Когда у меня выдавалось время, я раскладывал свои сокровища в ряд, разглядывал их и тешился ими. Особенно же я не мог надивиться, когда на каком-нибудь камне что-то так таинственно поблёскивало, светилось и словно глядело глазком, что никак нельзя было понять, откуда оно берётся. Правда, случалось, между ними попадался и стеклянный осколок, найденный мною в поле, и он переливался всеми цветами радуги. Когда мне говорили, что это ведь всего только стекло, да ещё и выветрившееся, отчего оно и приобрело эти переливчатые краски, я думал: ну что ж, пусть это только стекло, но краски у него красивы, и всё-таки удивительно, как оно в прохладной, сырой земле могло ими набраться; и я оставлял его лежать среди камней.

Эта страсть к собиранию и поныне меня не покинула. Я не только и теперь, в буквальном смысле, приношу домой в кармане камни, чтобы зарисовать их или написать красками и потом воспользоваться их изображениями, но ведь и здесь я составляю для юношества собрание всяких забав и безделиц: пусть оно порадуется им и разложит перед собой, чтобы рассмотреть. Правда, мои юные друзья, которым предназначено это собрание, должны быть значительно старше, чем был я, когда себе на радость таскал домой свои диковинные камешки с полей. Не случится, чтобы в этом собрании оказался драгоценный камень, так же как едва ли можно опасаться, что среди моих камней когда-нибудь был неогранённый алмаз или рубин и я, сам того не зная, был безмерно богат. Если же среди этих вещей найдётся иной стеклянный осколок, прошу моих друзей подумать о нём так, как думал я о своём стекле: всё же в нём есть разные краски, и пусть оно остаётся среди камней.

Если бы можно было посвятить собрание умершему, я посвятил бы это — моему покойному юному другу Густаву. Я познакомился с ним случайно, полюбил его, и он доверял мне, как доверяют отцу. Он любил забавы, и, подобно девочке, всё ещё порою радовался кусочку сладкого; когда же он обедал у меня, то непременно его получал. Пусть в своей светлой отчизне он иной раз вспомнит старшего друга, который всё ещё остаётся в этом мире и желает пробыть здесь ещё малую долю времени.

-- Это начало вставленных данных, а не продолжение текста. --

-- ==== Sys2Proof/Laws/Step.lean ====
section
/-! SUPPORT. What a step can do, what a host access can do, and when the invariant carries over. -/

namespace Sys2Proof.Machine

/-- Everything a step can do: wait, run the pending command, raise an error, a host read, a host write, a hardware
reset (20_memory.md R71). -/
theorem step_cases (s t : State) (h : step s = .next t) :
    (∃ es, t = { s with events := es }) ∨
    (∃ es w i, s.pend = some w ∧ decode w = .ok i ∧ exec i { s with events := es } = .next t) ∨
    (∃ es c, c ≠ .invariant ∧ t = State.raise { s with events := es } c) ∨
    (∃ es addr w, t = hostRead { s with events := es } addr w) ∨
    (∃ es addr w data, t = hostWrite { s with events := es } addr w data) ∨
    (∃ es ib ob tb, t = State.hardReset { s with events := es } ib ob tb) := by
  have turn : ∀ es, engineTurn { s with events := es } = .next t →
      (∃ es, t = { s with events := es }) ∨
      (∃ es w i, s.pend = some w ∧ decode w = .ok i ∧ exec i { s with events := es } = .next t) ∨
      (∃ es c, c ≠ .invariant ∧ t = State.raise { s with events := es } c) := by
    intro es h
    unfold engineTurn engineStep at h
    split at h
    · cases h; exact .inl ⟨es, rfl⟩
    split at h
    · cases h; exact .inr (.inr ⟨es, _, by decide, rfl⟩)
    split at h
    · cases h; exact .inr (.inr ⟨es, _, by decide, rfl⟩)
    · exact .inr (.inl ⟨es, _, _, ‹_›, ‹_›, h⟩)
  unfold step nextEvent at h
  split at h
  · rcases turn s.events h with h | h | h
    exacts [.inl h, .inr (.inl h), .inr (.inr (.inl h))]
  · rename_i es _
    rcases turn es h with h | h | h
    exacts [.inl h, .inr (.inl h), .inr (.inr (.inl h))]
  · cases h; exact .inr (.inr (.inr (.inl ⟨_, _, _, rfl⟩)))
  · cases h; exact .inr (.inr (.inr (.inr (.inl ⟨_, _, _, _, rfl⟩))))
  · cases h; exact .inr (.inr (.inr (.inr (.inr ⟨_, _, _, _, rfl⟩))))

/-- While BUSY = 1 every register reads the same whatever happens to OVERRUN, the answer and the events
(20_memory.md R67). -/
theorem readReg_busy (s : State) (w : Word) (ov : Bool) (rsp : Option Response) (es : List Event) (r : Reg) :
    readReg { s with pend := some w, overrun := ov, resp := rsp, events := es } r = readReg { s with pend := some w } r := by
  cases r <;> rfl

/-- A write to CMD changes what one bit of STATUS reads, BUSY, and no other register (10_state.md R25; 20_memory.md
R67). -/
theorem readReg_accept (s : State) (w : Word) (r : Reg) (h : r ≠ .status) : readReg (s.accept w) r = readReg s r := by
  cases r <;> first | rfl | exact absurd rfl h

/-- A host read changes nothing but the bus's answer (20_memory.md R69). -/
theorem hostRead_cases (s : State) (addr : BusAddr) (w : Width) : ∃ r, hostRead s addr w = { s with resp := r } := by
  unfold hostRead; split <;> exact ⟨_, rfl⟩

@[simp] theorem length_bytesLE (v n : Nat) : (bytesLE v n).length = n := by induction n generalizing v <;> simp [bytesLE, *]

/-- A buffer access that is no bus error is aligned and inside the buffer (20_memory.md R62). -/
theorem target_ibuf {p : Params} {addr : BusAddr} {w : Width} {off : Nat} (h : target p addr w = some (.ibuf off)) :
    off % w.bytes = 0 ∧ off + w.bytes ≤ p.ibufSize := by
  unfold target at h
  (repeat' split at h) <;> simp_all [bufferAccess]

theorem target_obuf {p : Params} {addr : BusAddr} {w : Width} {off : Nat} (h : target p addr w = some (.obuf off)) :
    off % w.bytes = 0 ∧ off + w.bytes ≤ p.obufSize := by
  unfold target at h
  (repeat' split at h) <;> simp_all [bufferAccess]

theorem target_ibuf_of {p : Params} {addr : BusAddr} {w : Width} (hp : p.Legal) (ha : addr.toNat % w.bytes = 0)
    (h1 : 0x1000000 ≤ addr.toNat) (h2 : addr.toNat - 0x1000000 + w.bytes ≤ p.ibufSize) :
    target p addr w = some (.ibuf (addr.toNat - 0x1000000)) := by
  obtain ⟨_, _, _, _, _, _⟩ := hp
  have hb : w.bytes = 1 ∨ w.bytes = 2 ∨ w.bytes = 4 := by cases w <;> decide
  unfold target bufferAccess
  rw [if_neg (by omega), if_neg (by omega), if_pos (by omega), if_pos]
  simp only [Bool.and_eq_true, decide_eq_true_eq]
  rcases hb with hb | hb | hb <;> rw [hb] at ha h2 ⊢ <;> omega

theorem target_obuf_of {p : Params} {addr : BusAddr} {w : Width} (hp : p.Legal) (ha : addr.toNat % w.bytes = 0)
    (h1 : 0x2000000 ≤ addr.toNat) (h2 : addr.toNat - 0x2000000 + w.bytes ≤ p.obufSize) :
    target p addr w = some (.obuf (addr.toNat - 0x2000000)) := by
  obtain ⟨_, _, _, _, _, _⟩ := hp
  have hb : w.bytes = 1 ∨ w.bytes = 2 ∨ w.bytes = 4 := by cases w <;> decide
  unfold target bufferAccess
  rw [if_neg (by omega), if_neg (by omega), if_neg (by omega), if_pos (by omega), if_pos]
  simp only [Bool.and_eq_true, decide_eq_true_eq]
  rcases hb with hb | hb | hb <;> rw [hb] at ha h2 ⊢ <;> omega

@[simp] theorem target_regAddr (p : Params) (r : Reg) : target p (regAddr r) .w32 = some (.reg r) := by cases r <;> rfl

theorem target_reserved (p : Params) (addr : BusAddr) (h1 : 0x68 ≤ addr.toNat) (h2 : addr.toNat ≤ 0xFC)
    (h3 : addr.toNat % 4 = 0) : target p addr .w32 = some .reserved := by
  unfold target
  rw [if_pos (by omega), if_pos ⟨rfl, h3⟩]
  have hn : Reg.ofOffset addr.toNat = none := by
    simp only [Reg.ofOffset, List.find?_eq_none, beq_iff_eq, Reg.all]
    intro r _; cases r <;> simp [Reg.offset] <;> omega
  rw [hn]

/-- The bytes of a little-endian value (20_memory.md R64). -/
theorem loadLE_byte (m : Memory) (a n j : Nat) (h : j < n) :
    loadLE m a n / 2 ^ (8 * j) % 256 = (m.read (a + j)).toNat := by
  induction n generalizing a j with
  | zero => omega
  | succ n ih =>
    have h0 := (m.read a).isLt
    cases j with
    | zero => simp [loadLE]; omega
    | succ j =>
      rw [show a + (j + 1) = a + 1 + j by omega, ← ih (a + 1) j (by omega)]
      simp only [loadLE, Nat.mul_add, Nat.pow_add, Nat.mul_one]
      rw [Nat.mul_comm (2 ^ (8 * j)), ← Nat.div_div_eq_div_mul]
      congr 2; omega

theorem getElem?_bytesLE (v n j : Nat) (h : j < n) : (bytesLE v n)[j]? = some (BitVec.ofNat 8 (v / 2 ^ (8 * j))) := by
  induction n generalizing v j with
  | zero => omega
  | succ n ih =>
    cases j with
    | zero => simp [bytesLE]
    | succ j =>
      simp only [bytesLE, List.getElem?_cons_succ]
      rw [ih _ _ (by omega)]
      simp only [Nat.mul_add, Nat.pow_add, Nat.mul_one]
      rw [Nat.mul_comm (2 ^ (8 * j)), ← Nat.div_div_eq_div_mul]

/-- A header write changes HDR or WREJ and nothing else (10_state.md R31). -/
theorem writeHeader_cases (s : State) (v : Word) (put : Header → BitVec 16 → Header) :
    writeHeader s v put = { s with hdr := put s.hdr (v.setWidth 16) } ∨ writeHeader s v put = { s with wrej := true } := by
  unfold writeHeader; split
  · exact .inl rfl
  · exact .inr rfl

theorem writeHeader_keeps (s : State) (v : Word) (put : Header → BitVec 16 → Header) :
    (writeHeader s v put).params = s.params ∧ (writeHeader s v put).fault = s.fault ∧
    (writeHeader s v put).err = s.err ∧ (writeHeader s v put).ibuf = s.ibuf ∧ (writeHeader s v put).obuf = s.obuf ∧
    (writeHeader s v put).tbl = s.tbl ∧ (writeHeader s v put).tcount = s.tcount ∧
    (writeHeader s v put).covok = s.covok := by
  rcases writeHeader_cases s v put with h | h <;> rw [h] <;> exact ⟨rfl, rfl, rfl, rfl, rfl, rfl, rfl, rfl⟩

/-- What a register write changes: never the parameters, FAULT, ERR, the results, the buffers or the table. -/
theorem writeReg_keeps (s : State) (v : Word) (r : Reg) :
    (writeReg s v r).params = s.params ∧ (writeReg s v r).fault = s.fault ∧ (writeReg s v r).err = s.err ∧
    (writeReg s v r).ibuf = s.ibuf ∧ (writeReg s v r).obuf = s.obuf ∧ (writeReg s v r).tbl = s.tbl ∧
    (writeReg s v r).tcount = s.tcount ∧ (writeReg s v r).covok = s.covok := by
  cases r
  all_goals first
    | exact ⟨rfl, rfl, rfl, rfl, rfl, rfl, rfl, rfl⟩
    | exact writeHeader_keeps s v _

/-- Everything a host write can do: nothing but the answer, OVERRUN, a register write, bytes of IBUF, bytes of OBUF
(20_memory.md R62, R65, R66). -/
theorem hostWrite_cases (s : State) (addr : BusAddr) (w : Width) (data : Word) :
    (∃ e, hostWrite s addr w data = s.respond e 0#32) ∨
    (s.busy = true ∧ hostWrite s addr w data = { s with overrun := true }.respond false 0#32) ∨
    (∃ r, s.busy = false ∧ hostWrite s addr w data = (writeReg s data r).respond false 0#32) ∨
    (∃ off bs, s.busy = false ∧ off + bs.length ≤ s.params.ibufSize ∧
      hostWrite s addr w data = { s with ibuf := s.ibuf.write off bs }.respond false 0#32) ∨
    (∃ off bs, s.busy = false ∧ off + bs.length ≤ s.params.obufSize ∧
      hostWrite s addr w data = { s with obuf := s.obuf.write off bs }.respond false 0#32) := by
  unfold hostWrite
  split
  · exact .inl ⟨_, rfl⟩
  rename_i t ht
  cases hb : s.busy with
  | true =>
    rw [if_pos rfl]
    cases t with
    | reserved => exact .inl ⟨_, rfl⟩
    | reg r => exact .inr (.inl ⟨rfl, rfl⟩)
    | ibuf off => exact .inr (.inl ⟨rfl, rfl⟩)
    | obuf off => exact .inr (.inl ⟨rfl, rfl⟩)
  | false =>
    rw [if_neg (by decide)]
    cases t with
    | reserved => exact .inl ⟨_, rfl⟩
    | reg r => exact .inr (.inr (.inl ⟨r, rfl, rfl⟩))
    | ibuf off =>
      exact .inr (.inr (.inr (.inl ⟨off, bytesLE data.toNat w.bytes, rfl, by simpa using (target_ibuf ht).2, rfl⟩)))
    | obuf off =>
      exact .inr (.inr (.inr (.inr ⟨off, bytesLE data.toNat w.bytes, rfl, by simpa using (target_obuf ht).2, rfl⟩)))

/-- After a reset every register reads the reset column (10_state.md section 2; 70_reset_and_hazards.md R270). -/
theorem readReg_resetWith (p : Params) (ibuf obuf : Memory) (tbl : List Entry) (r : Reg) :
    readReg (State.resetWith p ibuf obuf tbl) r = resetColumn p r := by
  cases r <;> simp [readReg, State.resetWith, resetColumn, idWord, State.ctrlWord, State.statusWord,
    State.overrunShown, State.busy, bitAt,
    Strategy.code, ErrCode.code, BytePair.word]

/-- The invariant speaks of the parameters, the buffers, the table and COVOK only. -/
theorem State.Inv.of_same {s t : State} (h : s.Inv) (hp : t.params = s.params) (hi : t.ibuf = s.ibuf)
    (ho : t.obuf = s.obuf) (ht : t.tbl = s.tbl) (hn : t.tcount = s.tcount) (hc : t.covok = s.covok) : t.Inv := by
  have he : t.entries = s.entries := by simp [State.entries, ht, hn]
  refine ⟨?_, ?_, ?_, ?_, ?_, ?_, ?_, ?_, ?_⟩
  all_goals simp only [hp, hi, ho, ht, hn, hc, he]
  exacts [h.1, h.2, h.3, h.4, h.5, h.6, h.7, h.8, h.9]

/-- Output inside OBUF keeps the invariant. -/
theorem State.Inv.of_emit {s : State} (h : s.Inv) (out : List Byte)
    (hl : s.dst.toNat + out.length ≤ s.params.obufSize) : (s.emit out).Inv :=
  ⟨h.1, h.2, h.3, Memory.wf_write _ _ _ h.4, Memory.within_write _ _ _ _ h.5 hl, h.6, h.7, h.8, h.9⟩

/-- A new table keeps the invariant when it fits, its entries are valid and COVOK is not stale. -/
theorem State.Inv.of_table {s : State} (h : s.Inv) (es : List Entry) (b : Bool) (hl : es.length ≤ s.params.tblCap)
    (hv : ∀ e ∈ es, e.valid = true) (hb : b = true → Partitions es) : ((s.setTable es).setCovok b).Inv := by
  have hlt : es.length < 65536 := by have := h.1.2.2.2.2.2; omega
  have he : ((s.setTable es).setCovok b).entries = es := entries_setTable s es hlt
  have h6 := h.6
  refine ⟨h.1, h.2, h.3, h.4, h.5, ?_, ?_, ?_, ?_⟩
  · simp [State.setTable, State.setCovok]; omega
  · simp [State.setTable, State.setCovok, Nat.mod_eq_of_lt hlt]
  · rw [he]; exact hv
  · rw [he]; exact hb

/-- The sub-entries of a valid entry are valid (42_table.md R170). -/
theorem valid_splitEntry (e : Entry) (c : Nat) (subs : List Entry) (h : splitEntry e c = some subs)
    (hv : e.valid = true) : ∀ f ∈ subs, f.valid = true := by
  unfold splitEntry at h
  split at h
  · cases h
  split at h
  · cases h
  split at h
  · cases h
  cases h
  rename_i _ hc0 hm
  intro f hf
  simp only [List.mem_map, List.mem_range] at hf
  obtain ⟨k, hk, rfl⟩ := hf
  rw [valid_iff] at *
  obtain ⟨h1, h2, h3, h4⟩ := hv
  have hd : c * (e.len.toNat / c) = e.len.toNat := by have := Nat.div_add_mod e.len.toNat c; omega
  have hk' : (k + 1) * c ≤ e.len.toNat := by rw [← hd, Nat.mul_comm]; exact Nat.mul_le_mul_left _ hk
  have e1 : (k + 1) * c = k * c + c := by ring
  simp only [Entry.stop, BitVec.toNat_ofNat, dispBase, dispEnd] at *
  omega

end Sys2Proof.Machine
end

Так как камней существует несметное множество, я никак не могу заранее сказать, до каких размеров разрастётся это собрание.

Осенью 1852 года.

Автор.

Гранит.

Перед отцовским домом, где я родился, у самой входной двери, лежит большой восьмиугольный камень, видом похожий на сильно вытянутый куб. Боковые его грани грубо обтёсаны, верхняя же плоскость оттого, что на ней так много сидели, стала ровной и гладкой, словно покрытой искуснейшей глазурью. Камень очень стар, и никто не помнит даже рассказа о том, когда его положили. На этом камне сидели древнейшие старцы нашего дома, равно как и те, кто ушёл из жизни в нежной юности и теперь вместе со всеми прочими дремлет на кладбище при церкви. О его древности говорит и то, что плиты песчаника, служащие ему основанием, уже совсем стёрты, а там, где они выдаются наружу под кровельным свесом, падавшие капли выбили в них глубокие ямки.

Одним из самых юных членов нашего дома, сидевших на этом камне, был в годы моего мальчишества я сам. Я любил сидеть на камне, потому что, по крайней мере в ту пору, с него открывался широкий вид вокруг. Теперь его несколько заслонили постройки. Я любил сидеть там раннею весною, когда в смягчавшихся солнечных лучах на стене дома зарождалось первое тепло. Я смотрел на вспаханные, но ещё не засеянные поля; видел, как там порою стёклышко мерцало и сверкало, словно белая огненная искра; видел пролетающего коршуна; смотрел на дальний синеватый лес, который зубцами своими тянется по краю неба, по которому спускаются грозы и ливни и который так высок, что мне казалось: стоит взобраться на самое высокое из его деревьев — и можно коснуться неба. В иное время я смотрел на дорогу, проходившую почти у самого дома: то по ней катился жатвенный воз, то проходило стадо, то шёл коробейник.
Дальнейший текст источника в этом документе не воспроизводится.